Find the line in the entries below that contains "if cls = 1 ∨". Repeat it exactly, and every line after it through the line that contains "which the owner".

Saved data entries:
───

/-- `SCRATCHPAD_ARRAY_ACCESS` (R147): the array of a core performs an access. -/
def execScratchpadArrayAccess (id : Nat) (s : State) : Ans :=
  match s.acc? id with
  | none => .next s
  | some a =>
    if !a.sp || a.stage != .port || !s.mayLeave a then .next s
    else match s.promoHold a with
    | some s => .next s
    | none => .next (s.perform a)

/-! ### Engines at the point -/

/-- An engine reads bytes at their point. -/
def State.engRead (s : State) (slot pa n : Nat) : List Byte := s.m.bytes s.free slot pa n

/-- An engine's write is performed at its point. An atomic keeps the location's promotion records (R336). -/
def State.engPut (s : State) (slot cls pa : Nat) (bs : List Byte) (tenant : Bool) (hint : Nat) (atomic : Bool) : State :=
  let s := s.passSlices cls slot tenant hint true pa bs.length
  let s := { s with m := (if atomic then s.m else s.m.dropPromos none false pa bs.length).write s.free slot pa bs, free := s.free + 1 }
  if cls = 1 ∨ cls = 3 then s.watch pa bs.length else s

/-- Split bytes at the boundaries of lines: the address and bytes of each piece. -/
def lineSplit : Nat → Nat → List Byte → List (Nat × List Byte)
  | 0, _, _ => []
  | k + 1, pa, bs =>
    if bs.isEmpty then [] else (pa, bs.take (1024 - pa % 1024)) :: lineSplit k (pa + (1024 - pa % 1024)) (bs.drop (1024 - pa % 1024))

/-- An engine writes bytes: at their point, or, where the host may hold a line of them, once the host has answered (R375), which the owner
of the write awaits. A word that is added to has 8 bytes; with `behind` the write comes after those that wait already. -/
def State.engWrite (s : State) (slot cls pa : Nat) (bs : List Byte) (tenant : Bool := false) (hint : Nat := 0)
    (whose : Option PeerFor := none) (add behind : Bool := false) : State :=
  if bs.isEmpty then s
  else if cls ≠ 3 ∧ (s.hostKeeps pa bs.length = true ∨ (behind = true ∧ s.m.hostWrites.isEmpty = false)) then
    (lineSplit (bs.length / 1024 + 2) pa bs).foldl (fun s (pa, bs) =>
      let (id, s) := s.holdWrite { id := 0, slot := slot, cls := cls, pa := pa, bytes := bs, add := add, atomic := add, tenant := tenant,
                                   hint := hint, prior := if behind then s.m.hostWrites.getLast?.map (·.id) else none }
      match whose with
      | none => s
      | some x => s.withM fun m => { m with peerOuts := m.peerOuts ++ [({ id := id, whose := x } : PeerOut)] }) s
  else s.engPut slot cls pa (if add then natBytes 8 ((s.readPa slot pa 8 + ofBytes bs) % 2 ^ 64) else bs) tenant hint add
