/-- The control state, changed. -/
def State.withCtl (s : State) (f : Ctl → Ctl) : State := s.withR fun r => { r with ctl := f r.ctl }

/-- The target of OFFSET (R25, R303). -/
def State.target (s : State) (f : Fields) : DWord := s.pc + BitVec.ofInt 64 (4 * f.off.toInt)

/-- The address after the instruction. -/
def State.nextPc (s : State) (f : Fields) : DWord := s.pc + BitVec.ofNat 64 f.len.bytes

/-- The address of the last byte of the fetch block at an address (R39). -/
def blockEnd (a : DWord) : DWord := BitVec.ofNat 64 (a.toNat / 32 * 32 + 31)

/-- The checks the control instructions share: PRED 7, UNI, TY and MOD 0 (R302, R303). -/
def ctlSpec (xs : Nat) : Spec :=
  { uni := .no4, pred7 := true, vals := fun f => if f.mod = 0 ∧ f.x.toNat < xs then none else some 0x0103 }

/-- A scalar register or integer constant, and IMM32 where it is accepted (R303). -/
def idxSrcOk (k : Kernel) (imm : Bool) (f : Fields) (spec : BitVec 10) : Bool :=
  match Opd.of spec with
  | .s n => sGroup k 18 n
  | .int _ => true
  | .imm => imm && f.len == .l128
  | _ => false

/-- A scalar register or any constant, read as u32 (R28, R30). -/
def numSrcOk (k : Kernel) (spec : BitVec 10) : Bool :=
  match Opd.of spec with
  | .s n => sGroup k 18 n
  | .int _ => true
  | .fp _ => true
  | _ => false

/-! ### nop, wait, yield -/

/-- The fields of `nop`. -/
def nopSpec : Spec :=
  { uni := .no4 }

/-- `nop` (R41). -/
def execNop (f : Fields) (s : State) : Ans :=
  run nopSpec (.nop f) f (fun _ s => .ok s none) s

/-- The fields of `wait`. -/
def waitFlagSpec : Spec :=
  { vals := fun f => if f.mod = 0 ∧ f.x.toNat < 12 then none else some 0x0103, useA := true, wA := fun _ => 1,
    ok := fun k f => idxSrcOk k true f f.a &&
      (match Opd.of f.a with | .int x => decide (0 ≤ x ∧ x ≤ 47) | _ => true) }

/-- `wait` (R298): holds at issue until the flag's count is at most K, then raises 0x0120 for its error. -/
def execWaitFlag (f : Fields) (s : State) : Ans :=
  run waitFlagSpec (.waitFlag f) f
    (fun _ s =>
      let fl := f.x.toNat
      if s.w.count fl > src32 s.w.r f f.a 0 then .stall s
      else match s.w.errOf fl with
      | some e => .trap 0x0120 e.addr (errDetail fl e)
      | none => .ok s none) s

/-- The fields of `yield`. -/
def yieldSpec : Spec :=
  { useA := true, wA := fun _ => 1, ok := fun k f => idxSrcOk k true f f.a }

/-- `yield` (R299): the wave is not ready in the next min(n, 4096) issue slots. -/
def execYield (f : Fields) (s : State) : Ans :=
  run yieldSpec (.yield f) f
    (fun slot s => .ok (s.withW fun w => { w with notBefore := slot + 1 + min (src32 s.w.r f f.a 0) 4096 }) none) s

/-- `YIELD_EXPIRY` (R299): the slots of a yield have passed. -/
def execYieldExpiry (w : Nat) (s : State) : Ans := .next (s.mapWave w fun w => { w with notBefore := 0 })

/-! ### Jumps, calls and tables -/

/-- The fields of `br`. -/
def brSpec : Spec :=
  { ctlSpec 1 with offset := true }

/-- `br` (R304). -/
def execBr (f : Fields) (s : State) : Ans :=
  runCtl brSpec (.br f) f (fun _ s => .ok s (some (s.target f))) s

/-- The condition of `bu` (R304). -/
def buTaken (r : Regs) (f : Fields) : Bool :=
  match f.x.toNat with
  | 0 => src32 r f f.c 0 != 0
  | 1 => src32 r f f.c 0 == 0
  | 2 => maskVal r f.c &&& r.em != 0
  | _ => maskVal r f.c &&& r.em == r.em

/-- The fields of `bu`. -/
def buSpec : Spec :=
  { ctlSpec 4 with
    minLen := 1, offset := true, useC := true, wC := fun _ => 1, maskUni := true,
    ok := fun k f => if f.x.toNat < 2 then sregOk k 18 f.c else maskOk f.c }

/-- `bu` (R304). -/
def execBu (f : Fields) (s : State) : Ans :=
  runCtl buSpec (.bu f) f
    (fun _ s => .ok s (if buTaken s.w.r f then some (s.target f) else none)) s

/-- The fields of `call`. -/
def callSpec : Spec :=
  { ctlSpec 1 with minLen := 1, offset := true, useC := true, wC := fun _ => 0, ok := fun k f => pairOk k f.c }

/-- `call` (R305): the link pair has λ = 1 (R302). -/
def execCall (f : Fields) (s : State) : Ans :=
  runCtl callSpec (.call f) f
    (fun slot s => .ok (s.result slot 1 (dstWr 19 f.c 0 (s.nextPc f).toNat)) (some (s.target f))) s

/-- The fields of `ret`. -/
def retSpec : Spec :=
  { ctlSpec 1 with useA := true, wA := fun _ => 2, ok := fun k f => pairOk k f.a }

/-- `ret` (R305). -/
def execRet (f : Fields) (s : State) : Ans :=
  runCtl retSpec (.ret f) f
    (fun _ s =>
      let t : DWord := BitVec.ofNat 64 (srcVal s.w.r f 19 f.a 0)
      if t.toNat % 4 ≠ 0 then .trap 0x0109 s.pc (blockEnd s.pc) else .ok s (some t)) s

/-- The kernel's entry point (R51). -/
def Kernel.entry (k : Kernel) : DWord := k.hdr + 64

/-- Bytes from an address lie outside the kernel's code range (R159, R306). -/
def Kernel.outside (k : Kernel) (ea : DWord) (size : Nat) : Bool :=
  decide (ea.toNat < k.entry.toNat ∨ ea.toNat + size > k.entry.toNat + k.codeSize)

/-- The fields of `jtab`. -/
def jtabSpec : Spec :=
  { ctlSpec 4096 with minLen := 1, offset := true, useC := true, wC := fun _ => 1
                      ok := fun k f => idxSrcOk k false f f.c }

/-- `jtab` (R306). -/
def execJtab (f : Fields) (s : State) : Ans :=
  runCtl jtabSpec (.jtab f) f
    (fun _ s =>
      let i := src32 s.w.r f f.c 0
      if i ≥ f.x.toNat then .ok s none
      else
        let tab := s.target f
        let ea := tab + BitVec.ofNat 64 (4 * i)
        if s.w.k.outside ea 4 then .trap 0x0211 ea (xlDetail 0 .fetch 7)
        else match s.iread ea with
        | .fault c a d => .trap c a d
        | .bad c a s => .trapIn s c a s.openDetail
        | .wait s => .stall s
        | .ok bs s =>
          let t := tab + BitVec.ofInt 64 (sext 32 (ofBytes (bs.take 4)))
          if t.toNat % 4 ≠ 0 then .trap 0x0109 s.pc (blockEnd s.pc) else .ok s (some t)) s

/-! ### Divergence -/

/-- The entry of a serialised divergence (R311). -/
def Arm.pushDiv (a : Arm) (j fpc : DWord) (fall : Lanes) : DivEntry :=
  { j := j, fpc := fpc, fmask := fall, rmask := a.em, la0 := a.lp0.active, la1 := a.lp1.active, fdone := false }

/-- `bc` splits the lanes: dual-path from a convergent wave outside a full region, else serialised (R307, R309, R311). A
divergent `bc` is no transfer, so the end action of its own address stays open (R315). -/
def bcDiverge (s : State) (f : Fields) (slot : Nat) (take fall : Lanes) : Try :=
  let c := s.w.r.ctl
  let j := s.pc + BitVec.ofInt 64 f.imm.toInt
  let next := s.nextPc f
  if c.other.isNone && c.full.isEmpty then
    let base : Arm := { c.arm with last := slot, free := false, stack := [], parked := false, atFull := 0, stalled := false }
    let taken : Arm := { base with taken := true, pc := s.target f, em := take, done := none }
    let fallA : Arm := { base with taken := false, pc := next, em := fall, done := some s.pc }
    .moved (s.withW fun w => { w with
      ops := w.ops.map fun o => { o with inT := true, inF := true },
      r := { w.r with ctl :=
        { w.r.ctl with arm := fallA, other := some taken, join := j, la0 := c.arm.lp0.active, la1 := c.arm.lp1.active } } })
  else if c.arm.stack.length ≥ 16 then .trap 0x0115 s.pc (instrLow (.bc f))
  else .moved (s.withArm fun a =>
    { a with stack := a.pushDiv j next fall :: a.stack, em := take, pc := s.target f, last := slot, free := false,
             done := some s.pc, stalled := false })

/-- The fields of `bc`. -/
def bcSpec : Spec :=
  { ctlSpec 1 with
    pred7 := false, minLen := 2, offset := true, useImm := true,
    vals := fun f => if f.mod = 0 ∧ f.x = 0 ∧ f.imm.toNat % 4 = 0 then none else some 0x0103 }

/-- `bc` (R307). -/
def execBc (f : Fields) (s : State) : Ans :=
  runCtl bcSpec (.bc f) f
    (fun slot s =>
      let take := activeMask s.w.r f
      let fall := s.w.r.em &&& ~~~ guardMask s.w.r f
      if fall = 0 then .ok s (some (s.target f))
      else if take = 0 then .ok s none
      else bcDiverge s f slot take fall) s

───

#### Answer section
  if cls = 1 ∨ cls = 3 then s.watch pa bs.length else s

/-- Split bytes at the boundaries of lines: the address and bytes of each piece. -/
def lineSplit : Nat → Nat → List Byte → List (Nat × List Byte)
  | 0, _, _ => []
  | k + 1, pa, bs =>
    if bs.isEmpty then [] else (pa, bs.take (1024 - pa % 1024)) :: lineSplit k (pa + (1024 - pa % 1024)) (bs.drop (1024 - pa % 1024))

/-- An engine writes bytes: at their point, or, where the host may hold a line of them, once the host has answered (R375), which the owner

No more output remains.